Interchange++, on the other hand, is more transparent and allows merchants to observe first-hand the pricing complexity in the market that is driven by many factors such as your merchant category code (MCC), type of payment instrument, geography, etc. Our partners at Adyen have written a great article diving deeper into this topic.
Examples of usual cost components in card payments are the following:
•Interchange fees: a percentage-based fee charged by card issuers for each transaction
•Scheme fees: charged by card networks like Mastercard, Visa, or AMEX
•Markup fees: usually charged by the payment processor or acquirer for its services
•Gateway fees: a flat fee per transaction set by the provider that connects merchants to the acquirer of their choice
•Refund fees: charged by acquirers or payment processors for processing refunds
•Chargeback fees: fees charged by payment processors for processing chargebacks
If you'd like to dig deeper on several of these and see some specific examples, here's a great article titled Interchange in 1,000 words
These are the fees that cause your payment processing costs to be expensive. While completely eliminating all of these fees will not be possible, there are multiple ways to reduce your payment processing costs.
1. Work with multiple local acquirers
Cross-border payments are always significantly more expensive than local payments. Working with multiple local acquirers and comparing their payment processing rates allows you to take advantage of the most competitive fees available in each market. This can minimize costs and maximize your profits.
In addition to potentially lowering your costs, there are other benefits to working with multiple acquirers, such as:
•Having a backup acquirer in place that can provide backup processing options and peace of mind if your primary acquirer experiences any issues with their performance, which happens to even the best ones
•Every acquirer is unique and has their own advantages. For example, some acquirers may have higher acceptance rates in certain countries, while others may have higher acceptance rates with certain BINs. By identifying these combinations, merchants can increase their payment authorization rates and increase their margins
Overall, working with multiple acquirers is a proven and very effective way to reduce your payment processing fees and ensure the long-term success of your business.
Working with multiple acquirers is an excellent solution to reduce: interchange, scheme, and markup fees.
2. Enable on-us processing
On-us processing is a type of transaction processing where the transaction is processed by the (same) bank that issued the card being used in the payment rather than being channeled over the regular card network. This is common among large financial institutions, especially in the APAC and MENA regions.
On-us processing can lower payment processing fees because the bank that issued the customer’s card also handles the transaction, and the funds do not have to be moved between banks.
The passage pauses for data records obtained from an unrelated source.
-- ==== Sys2Proof/WellFormed.lean ====
section
/-! DEFINITION. Well-formedness of a command (`30_encoding.md` R59), check by check, over the fields of a word.
An `Instr` carries nothing but an operand byte, so every `Instr` is well-formed (`Laws/PerInstr.lean`); what can be
ill-formed is a `RawCommand`. Only statements use these checks: the decoder is written on its own, from R59. -/

namespace Sys2Proof

/-- OP is one of the twelve of R57. -/
def RawCommand.opcodeDefined (c : RawCommand) : Bool :=
  !(c.op == 0x0#4 || c.op == 0xC#4 || c.op == 0xD#4 || c.op == 0xE#4)

/-- RSV is zero (R56). -/
def RawCommand.reservedZero (c : RawCommand) : Bool := c.rsv == 0#4

/-- The opcode takes an operand (the column ARG of R57). -/
def RawCommand.takesOperand (c : RawCommand) : Bool :=
  c.op == 0x2#4 || c.op == 0x3#4 || c.op == 0x5#4 || c.op == 0x9#4 || c.op == 0xA#4 || c.op == 0xB#4

/-- ARG is zero where the opcode takes no operand (R56). -/
def RawCommand.operandAllowed (c : RawCommand) : Bool := c.takesOperand || c.arg == 0#8

/-- The word is well-formed (R59). -/
def RawCommand.wf (c : RawCommand) : Bool := c.opcodeDefined && c.reservedZero && c.operandAllowed

/-- The fields a command's word has (R57). -/
def Instr.raw : Instr → RawCommand
  | .bufClr      => ⟨0x1#4, 0#4, 0#8⟩
  | .bufPush b   => ⟨0x2#4, 0#4, b⟩
  | .bufRead i   => ⟨0x3#4, 0#4, i⟩
  | .crcInit     => ⟨0x4#4, 0#4, 0#8⟩
  | .crcUpdate b => ⟨0x5#4, 0#4, b⟩
  | .crcCompute  => ⟨0x6#4, 0#4, 0#8⟩
  | .crcVerify   => ⟨0x7#4, 0#4, 0#8⟩
  | .frmEncode   => ⟨0x8#4, 0#4, 0#8⟩
  | .frmDecode c => ⟨0x9#4, 0#4, c⟩
  | .valDecode c => ⟨0xA#4, 0#4, c⟩
  | .regRead r   => ⟨0xB#4, 0#4, r⟩
  | .rst         => ⟨0xF#4, 0#4, 0#8⟩

/-- The command's fields pass every check. -/
def Instr.wf (i : Instr) : Bool := i.raw.wf

end Sys2Proof
end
It also means faster settlement cycles by eliminating the need to go through the networks.
Another exciting benefit of on-us processing is that it can increase payment acceptance rates. This is because the transaction is processed within the same bank, creating a seamless and efficient flow of information between the merchant and cardholder with less dependency on additional systems.
On-us processing also allows the bank to use additional fraud detection and prevention measures such as location verification, velocity checks, and historical transaction analysis. These measures can help the bank identify and flag potentially fraudulent transactions and prevent them from being processed.
On-us processing is a great way to lower payment processing fees while reducing fraud and chargebacks and should be strongly considered if you process a high volume of transactions every month.
On-us processing is a great solution to reduce: interchange and scheme fees.
3. Introduce local APMs
As the world becomes increasingly interconnected, it’s easy to assume that using international payment processors is the most efficient and cost-effective way to handle online transactions. However, this is not always true.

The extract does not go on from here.